[ABOUT THIS TASK]
After locating the line with "setbDmRs (rd rs : Reg)" in the data that follows, return it and every later line exactly, up to and including the line with "addLsr (rd : Reg)".

(Saved data entries)

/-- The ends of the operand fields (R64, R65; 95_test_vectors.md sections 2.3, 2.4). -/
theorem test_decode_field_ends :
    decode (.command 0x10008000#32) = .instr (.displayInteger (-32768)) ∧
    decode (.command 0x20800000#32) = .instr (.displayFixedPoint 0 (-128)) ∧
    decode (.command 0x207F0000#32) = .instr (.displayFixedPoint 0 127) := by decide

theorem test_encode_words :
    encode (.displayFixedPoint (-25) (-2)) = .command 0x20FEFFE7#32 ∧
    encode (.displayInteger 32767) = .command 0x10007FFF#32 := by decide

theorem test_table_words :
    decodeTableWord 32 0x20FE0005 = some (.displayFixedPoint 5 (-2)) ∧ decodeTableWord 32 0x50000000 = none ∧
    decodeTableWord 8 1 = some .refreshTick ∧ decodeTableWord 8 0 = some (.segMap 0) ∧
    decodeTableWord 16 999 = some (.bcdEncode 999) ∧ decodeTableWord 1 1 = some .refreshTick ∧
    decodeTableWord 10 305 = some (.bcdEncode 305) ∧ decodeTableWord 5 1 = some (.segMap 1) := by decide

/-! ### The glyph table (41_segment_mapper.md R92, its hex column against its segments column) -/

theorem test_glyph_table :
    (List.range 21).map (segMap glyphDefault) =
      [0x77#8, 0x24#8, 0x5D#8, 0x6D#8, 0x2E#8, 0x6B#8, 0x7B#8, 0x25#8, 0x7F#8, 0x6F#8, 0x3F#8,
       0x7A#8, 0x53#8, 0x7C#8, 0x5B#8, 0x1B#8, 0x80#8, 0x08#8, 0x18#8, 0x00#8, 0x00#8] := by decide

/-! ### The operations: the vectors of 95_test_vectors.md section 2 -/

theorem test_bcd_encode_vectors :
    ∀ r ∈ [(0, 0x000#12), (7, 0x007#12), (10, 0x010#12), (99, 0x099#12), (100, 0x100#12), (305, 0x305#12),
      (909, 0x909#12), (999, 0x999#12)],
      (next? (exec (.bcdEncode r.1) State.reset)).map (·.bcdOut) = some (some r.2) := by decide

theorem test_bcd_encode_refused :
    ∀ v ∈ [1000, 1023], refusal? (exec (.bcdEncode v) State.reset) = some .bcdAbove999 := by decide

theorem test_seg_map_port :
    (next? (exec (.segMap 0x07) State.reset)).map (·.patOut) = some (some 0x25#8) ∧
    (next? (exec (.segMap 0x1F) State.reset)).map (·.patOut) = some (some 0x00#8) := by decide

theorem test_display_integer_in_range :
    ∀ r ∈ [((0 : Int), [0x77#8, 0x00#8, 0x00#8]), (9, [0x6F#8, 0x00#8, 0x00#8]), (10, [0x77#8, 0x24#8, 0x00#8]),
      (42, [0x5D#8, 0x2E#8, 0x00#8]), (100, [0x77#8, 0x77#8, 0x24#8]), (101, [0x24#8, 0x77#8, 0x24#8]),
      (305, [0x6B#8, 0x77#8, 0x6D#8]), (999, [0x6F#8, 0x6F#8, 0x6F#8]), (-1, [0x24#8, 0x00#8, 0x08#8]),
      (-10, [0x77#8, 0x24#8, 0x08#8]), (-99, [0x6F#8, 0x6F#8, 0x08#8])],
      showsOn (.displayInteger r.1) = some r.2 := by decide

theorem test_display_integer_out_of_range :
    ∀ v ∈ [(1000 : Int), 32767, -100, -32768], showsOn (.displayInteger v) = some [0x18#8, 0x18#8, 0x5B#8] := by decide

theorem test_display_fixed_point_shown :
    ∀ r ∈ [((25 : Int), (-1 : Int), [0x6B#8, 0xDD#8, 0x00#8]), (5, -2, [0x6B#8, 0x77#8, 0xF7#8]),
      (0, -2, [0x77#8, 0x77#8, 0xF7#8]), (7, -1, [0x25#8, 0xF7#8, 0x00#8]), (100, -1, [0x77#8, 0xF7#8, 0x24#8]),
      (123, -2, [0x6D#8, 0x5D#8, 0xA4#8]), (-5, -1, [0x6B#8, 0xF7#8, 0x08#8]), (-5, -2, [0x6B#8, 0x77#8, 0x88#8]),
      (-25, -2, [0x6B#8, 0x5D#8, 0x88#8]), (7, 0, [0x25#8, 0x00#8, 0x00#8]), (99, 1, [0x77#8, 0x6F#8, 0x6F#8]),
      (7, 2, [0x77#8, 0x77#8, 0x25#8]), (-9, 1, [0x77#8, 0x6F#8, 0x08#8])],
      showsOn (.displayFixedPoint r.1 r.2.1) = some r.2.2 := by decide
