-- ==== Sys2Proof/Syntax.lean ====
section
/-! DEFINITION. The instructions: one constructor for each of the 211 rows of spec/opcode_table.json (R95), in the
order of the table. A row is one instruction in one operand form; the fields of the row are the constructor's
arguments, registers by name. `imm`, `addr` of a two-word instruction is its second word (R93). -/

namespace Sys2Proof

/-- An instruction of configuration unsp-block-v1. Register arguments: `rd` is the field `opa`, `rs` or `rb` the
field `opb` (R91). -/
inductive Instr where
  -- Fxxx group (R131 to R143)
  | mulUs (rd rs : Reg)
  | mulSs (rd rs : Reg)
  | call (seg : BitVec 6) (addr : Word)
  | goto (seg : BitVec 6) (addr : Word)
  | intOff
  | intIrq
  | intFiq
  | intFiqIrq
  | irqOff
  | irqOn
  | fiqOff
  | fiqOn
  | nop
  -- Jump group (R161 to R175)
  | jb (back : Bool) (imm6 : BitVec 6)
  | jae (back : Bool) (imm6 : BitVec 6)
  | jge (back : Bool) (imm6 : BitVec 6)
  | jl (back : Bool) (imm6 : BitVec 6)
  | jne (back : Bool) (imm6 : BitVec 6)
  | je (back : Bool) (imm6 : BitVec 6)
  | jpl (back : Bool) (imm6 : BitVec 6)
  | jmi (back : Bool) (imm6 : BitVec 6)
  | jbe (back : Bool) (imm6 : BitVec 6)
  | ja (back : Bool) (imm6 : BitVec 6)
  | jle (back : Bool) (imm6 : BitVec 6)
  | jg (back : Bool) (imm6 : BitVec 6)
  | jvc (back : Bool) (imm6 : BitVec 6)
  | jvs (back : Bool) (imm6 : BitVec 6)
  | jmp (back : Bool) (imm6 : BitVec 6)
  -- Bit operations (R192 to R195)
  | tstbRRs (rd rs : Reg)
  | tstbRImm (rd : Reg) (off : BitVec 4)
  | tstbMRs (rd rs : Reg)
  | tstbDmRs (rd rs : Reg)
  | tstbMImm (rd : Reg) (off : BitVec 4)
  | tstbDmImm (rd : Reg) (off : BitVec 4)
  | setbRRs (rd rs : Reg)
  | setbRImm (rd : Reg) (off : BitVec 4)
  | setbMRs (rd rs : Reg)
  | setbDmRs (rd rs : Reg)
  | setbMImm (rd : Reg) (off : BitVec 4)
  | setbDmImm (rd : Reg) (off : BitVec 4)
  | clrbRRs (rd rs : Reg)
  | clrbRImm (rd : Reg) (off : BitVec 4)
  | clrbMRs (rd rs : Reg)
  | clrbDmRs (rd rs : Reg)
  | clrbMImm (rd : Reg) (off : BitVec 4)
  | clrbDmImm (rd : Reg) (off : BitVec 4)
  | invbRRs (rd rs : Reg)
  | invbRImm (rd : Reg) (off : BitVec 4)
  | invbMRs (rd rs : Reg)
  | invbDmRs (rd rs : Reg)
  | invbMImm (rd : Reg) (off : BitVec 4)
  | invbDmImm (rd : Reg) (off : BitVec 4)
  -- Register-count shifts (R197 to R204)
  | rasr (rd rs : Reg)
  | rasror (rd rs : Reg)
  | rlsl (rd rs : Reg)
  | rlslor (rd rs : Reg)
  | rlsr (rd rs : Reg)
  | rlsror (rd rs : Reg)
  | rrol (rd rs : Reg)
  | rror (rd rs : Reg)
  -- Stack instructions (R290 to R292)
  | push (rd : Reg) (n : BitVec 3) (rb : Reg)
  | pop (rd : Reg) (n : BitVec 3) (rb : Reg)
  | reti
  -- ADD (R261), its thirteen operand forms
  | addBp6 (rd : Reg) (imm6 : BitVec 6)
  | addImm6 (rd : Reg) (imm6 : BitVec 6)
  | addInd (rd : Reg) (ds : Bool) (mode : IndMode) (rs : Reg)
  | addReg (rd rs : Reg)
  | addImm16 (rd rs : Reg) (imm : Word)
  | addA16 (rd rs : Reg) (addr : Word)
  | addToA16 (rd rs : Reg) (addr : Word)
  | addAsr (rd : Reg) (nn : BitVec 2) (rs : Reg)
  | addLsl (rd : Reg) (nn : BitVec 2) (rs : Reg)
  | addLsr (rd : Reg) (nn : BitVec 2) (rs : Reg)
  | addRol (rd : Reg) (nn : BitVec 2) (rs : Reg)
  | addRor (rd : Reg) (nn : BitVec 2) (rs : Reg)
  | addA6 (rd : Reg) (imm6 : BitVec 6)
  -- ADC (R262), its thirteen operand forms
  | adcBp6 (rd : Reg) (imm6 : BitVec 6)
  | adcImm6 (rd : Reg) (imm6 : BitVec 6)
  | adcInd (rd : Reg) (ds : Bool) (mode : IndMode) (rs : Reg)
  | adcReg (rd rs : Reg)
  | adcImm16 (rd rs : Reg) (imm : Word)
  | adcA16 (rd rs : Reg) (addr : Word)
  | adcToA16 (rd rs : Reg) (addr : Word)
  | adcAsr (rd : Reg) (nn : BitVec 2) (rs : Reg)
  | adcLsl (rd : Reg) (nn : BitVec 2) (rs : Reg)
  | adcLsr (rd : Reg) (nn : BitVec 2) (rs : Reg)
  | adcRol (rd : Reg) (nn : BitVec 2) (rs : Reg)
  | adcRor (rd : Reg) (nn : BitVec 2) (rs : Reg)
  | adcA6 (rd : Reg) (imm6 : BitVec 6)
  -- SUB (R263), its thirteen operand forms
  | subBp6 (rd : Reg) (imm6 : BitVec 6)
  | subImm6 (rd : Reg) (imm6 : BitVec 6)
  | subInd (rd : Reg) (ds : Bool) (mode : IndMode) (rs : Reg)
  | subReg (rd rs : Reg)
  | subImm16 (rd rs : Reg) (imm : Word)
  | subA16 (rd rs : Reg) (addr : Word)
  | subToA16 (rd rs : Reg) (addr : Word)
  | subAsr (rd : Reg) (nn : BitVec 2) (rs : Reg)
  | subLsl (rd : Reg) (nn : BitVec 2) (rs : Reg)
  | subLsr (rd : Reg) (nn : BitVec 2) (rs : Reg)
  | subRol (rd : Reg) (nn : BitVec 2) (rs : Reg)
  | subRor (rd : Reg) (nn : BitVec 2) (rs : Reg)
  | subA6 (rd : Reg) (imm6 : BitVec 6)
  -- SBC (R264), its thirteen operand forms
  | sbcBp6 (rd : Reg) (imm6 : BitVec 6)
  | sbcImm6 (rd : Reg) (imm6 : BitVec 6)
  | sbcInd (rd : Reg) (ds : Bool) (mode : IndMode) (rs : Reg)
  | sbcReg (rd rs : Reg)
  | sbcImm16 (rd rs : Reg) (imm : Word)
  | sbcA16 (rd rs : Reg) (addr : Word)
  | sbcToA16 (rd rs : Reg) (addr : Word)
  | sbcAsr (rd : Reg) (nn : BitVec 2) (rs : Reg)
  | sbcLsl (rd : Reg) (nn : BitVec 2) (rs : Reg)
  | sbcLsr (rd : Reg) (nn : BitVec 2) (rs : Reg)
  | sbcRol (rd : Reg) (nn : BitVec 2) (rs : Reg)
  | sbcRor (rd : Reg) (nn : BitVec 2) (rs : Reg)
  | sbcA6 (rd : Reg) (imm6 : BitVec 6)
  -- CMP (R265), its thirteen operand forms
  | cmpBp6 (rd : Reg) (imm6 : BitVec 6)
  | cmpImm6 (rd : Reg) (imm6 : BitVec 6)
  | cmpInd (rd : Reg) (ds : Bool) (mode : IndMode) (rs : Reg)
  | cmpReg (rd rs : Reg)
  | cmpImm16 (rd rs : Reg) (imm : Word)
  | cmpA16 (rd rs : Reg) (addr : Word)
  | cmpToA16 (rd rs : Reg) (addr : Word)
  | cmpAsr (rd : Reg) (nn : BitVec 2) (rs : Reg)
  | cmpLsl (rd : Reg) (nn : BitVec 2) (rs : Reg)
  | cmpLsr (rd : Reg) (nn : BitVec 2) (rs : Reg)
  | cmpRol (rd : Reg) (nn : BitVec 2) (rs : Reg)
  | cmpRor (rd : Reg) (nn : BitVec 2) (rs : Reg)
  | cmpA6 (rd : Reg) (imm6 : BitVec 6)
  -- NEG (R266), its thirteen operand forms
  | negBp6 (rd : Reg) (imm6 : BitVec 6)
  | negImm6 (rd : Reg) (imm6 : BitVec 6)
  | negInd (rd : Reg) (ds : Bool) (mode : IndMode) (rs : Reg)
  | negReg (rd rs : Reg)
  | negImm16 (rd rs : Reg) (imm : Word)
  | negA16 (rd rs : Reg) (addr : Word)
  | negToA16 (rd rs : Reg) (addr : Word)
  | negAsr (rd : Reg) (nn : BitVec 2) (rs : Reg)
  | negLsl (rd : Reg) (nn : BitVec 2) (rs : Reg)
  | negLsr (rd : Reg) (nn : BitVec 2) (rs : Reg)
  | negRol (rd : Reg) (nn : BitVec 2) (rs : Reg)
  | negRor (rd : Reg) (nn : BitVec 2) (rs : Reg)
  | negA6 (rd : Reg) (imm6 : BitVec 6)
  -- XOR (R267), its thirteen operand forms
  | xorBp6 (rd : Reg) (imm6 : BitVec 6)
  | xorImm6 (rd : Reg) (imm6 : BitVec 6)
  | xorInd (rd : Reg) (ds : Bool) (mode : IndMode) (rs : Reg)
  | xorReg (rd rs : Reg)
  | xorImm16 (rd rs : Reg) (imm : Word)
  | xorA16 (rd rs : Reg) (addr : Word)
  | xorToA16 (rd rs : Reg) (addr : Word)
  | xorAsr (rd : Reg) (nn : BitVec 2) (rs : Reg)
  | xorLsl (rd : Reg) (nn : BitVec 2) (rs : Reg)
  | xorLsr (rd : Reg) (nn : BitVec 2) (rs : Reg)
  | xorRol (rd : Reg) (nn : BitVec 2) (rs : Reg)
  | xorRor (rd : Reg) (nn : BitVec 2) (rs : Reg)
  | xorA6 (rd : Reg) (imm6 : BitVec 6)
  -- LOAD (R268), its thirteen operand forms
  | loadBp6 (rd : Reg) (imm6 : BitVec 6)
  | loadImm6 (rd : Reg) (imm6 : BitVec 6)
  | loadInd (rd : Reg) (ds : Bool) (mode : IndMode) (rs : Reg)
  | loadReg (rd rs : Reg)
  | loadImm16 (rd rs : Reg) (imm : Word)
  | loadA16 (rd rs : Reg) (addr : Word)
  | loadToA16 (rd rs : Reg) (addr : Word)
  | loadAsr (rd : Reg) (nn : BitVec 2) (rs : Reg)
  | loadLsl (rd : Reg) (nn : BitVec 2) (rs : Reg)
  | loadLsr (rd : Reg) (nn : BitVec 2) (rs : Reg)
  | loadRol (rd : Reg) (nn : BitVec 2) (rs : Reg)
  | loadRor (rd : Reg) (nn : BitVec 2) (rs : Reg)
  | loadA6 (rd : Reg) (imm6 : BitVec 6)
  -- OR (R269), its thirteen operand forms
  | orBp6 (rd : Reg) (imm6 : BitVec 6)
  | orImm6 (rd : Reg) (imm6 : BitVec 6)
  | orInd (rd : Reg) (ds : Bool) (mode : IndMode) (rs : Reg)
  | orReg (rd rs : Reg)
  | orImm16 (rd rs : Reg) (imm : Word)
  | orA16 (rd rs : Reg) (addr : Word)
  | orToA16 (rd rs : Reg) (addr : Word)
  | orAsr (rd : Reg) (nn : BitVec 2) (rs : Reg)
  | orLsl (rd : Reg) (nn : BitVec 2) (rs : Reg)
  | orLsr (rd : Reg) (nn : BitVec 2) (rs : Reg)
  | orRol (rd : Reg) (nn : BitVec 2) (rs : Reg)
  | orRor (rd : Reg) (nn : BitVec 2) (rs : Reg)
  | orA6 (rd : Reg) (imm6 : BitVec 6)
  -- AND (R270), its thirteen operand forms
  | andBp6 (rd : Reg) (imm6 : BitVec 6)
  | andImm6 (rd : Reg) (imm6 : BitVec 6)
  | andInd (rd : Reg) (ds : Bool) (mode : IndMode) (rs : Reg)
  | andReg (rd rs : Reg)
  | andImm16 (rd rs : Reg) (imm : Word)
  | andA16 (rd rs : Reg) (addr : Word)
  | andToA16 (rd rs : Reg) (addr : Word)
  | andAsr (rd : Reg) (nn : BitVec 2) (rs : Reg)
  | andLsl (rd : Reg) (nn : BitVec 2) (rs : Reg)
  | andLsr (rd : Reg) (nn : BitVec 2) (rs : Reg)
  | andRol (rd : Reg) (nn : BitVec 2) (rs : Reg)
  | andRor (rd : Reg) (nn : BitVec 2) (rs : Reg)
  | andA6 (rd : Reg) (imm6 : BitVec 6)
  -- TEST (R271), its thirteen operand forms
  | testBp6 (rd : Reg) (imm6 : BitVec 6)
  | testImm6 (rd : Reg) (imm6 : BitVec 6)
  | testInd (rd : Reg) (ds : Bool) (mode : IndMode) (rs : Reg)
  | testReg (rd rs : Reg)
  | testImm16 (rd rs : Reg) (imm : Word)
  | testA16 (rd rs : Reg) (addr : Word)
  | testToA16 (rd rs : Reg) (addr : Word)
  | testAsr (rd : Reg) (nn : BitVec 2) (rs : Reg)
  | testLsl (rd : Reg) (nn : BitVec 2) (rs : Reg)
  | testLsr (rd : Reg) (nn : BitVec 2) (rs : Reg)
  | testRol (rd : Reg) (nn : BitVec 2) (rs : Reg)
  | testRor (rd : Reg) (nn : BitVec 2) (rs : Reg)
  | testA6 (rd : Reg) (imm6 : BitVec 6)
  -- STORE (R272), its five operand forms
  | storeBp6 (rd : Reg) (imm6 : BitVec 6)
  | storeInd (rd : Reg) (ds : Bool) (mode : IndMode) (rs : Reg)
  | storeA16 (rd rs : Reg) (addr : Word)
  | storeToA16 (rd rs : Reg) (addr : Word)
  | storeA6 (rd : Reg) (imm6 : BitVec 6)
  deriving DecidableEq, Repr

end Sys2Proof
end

[RESPONSE AREA]
  | setbDmRs (rd rs : Reg)
  | setbMImm (rd : Reg) (off : BitVec 4)
  | setbDmImm (rd : Reg) (off : BitVec 4)
  | clrbRRs (rd rs : Reg)
  | clrbRImm (rd : Reg) (off : BitVec 4)
  | clrbMRs (rd rs : Reg)
  | clrbDmRs (rd rs : Reg)
  | clrbMImm (rd : Reg) (off : BitVec 4)
  | clrbDmImm (rd : Reg) (off : BitVec 4)
  | invbRRs (rd rs : Reg)
  | invbRImm (rd : Reg) (off : BitVec 4)
  | invbMRs (rd rs : Reg)
  | invbDmRs (rd rs : Reg)
  | invbMImm (rd : Reg) (off : BitVec 4)
  | invbDmImm (rd : Reg) (off : BitVec 4)
  -- Register-count shifts (R197 to R204)
  | rasr (rd rs : Reg)
  | rasror (rd rs : Reg)
  | rlsl (rd rs : Reg)
  | rlslor (rd rs : Reg)
  | rlsr (rd rs : Reg)
  | rlsror (rd rs : Reg)
  | rrol (rd rs : Reg)
  | rror (rd rs : Reg)
  -- Stack instructions (R290 to R292)
  | push (rd : Reg) (n : BitVec 3) (rb : Reg)
  | pop (rd : Reg) (n : BitVec 3) (rb : Reg)
  | reti
  -- ADD (R261), its thirteen operand forms
  | addBp6 (rd : Reg) (imm6 : BitVec 6)
  | addImm6 (rd : Reg) (imm6 : BitVec 6)
  | addInd (rd : Reg) (ds : Bool) (mode : IndMode) (rs : Reg)
  | addReg (rd rs : Reg)
  | addImm16 (rd rs : Reg) (imm : Word)
  | addA16 (rd rs : Reg) (addr : Word)
  | addToA16 (rd rs : Reg) (addr : Word)
  | addAsr (rd : Reg) (nn : BitVec 2) (rs : Reg)
  | addLsl (rd : Reg) (nn : BitVec 2) (rs : Reg)
  | addLsr (rd : Reg) (nn : BitVec 2) (rs : Reg)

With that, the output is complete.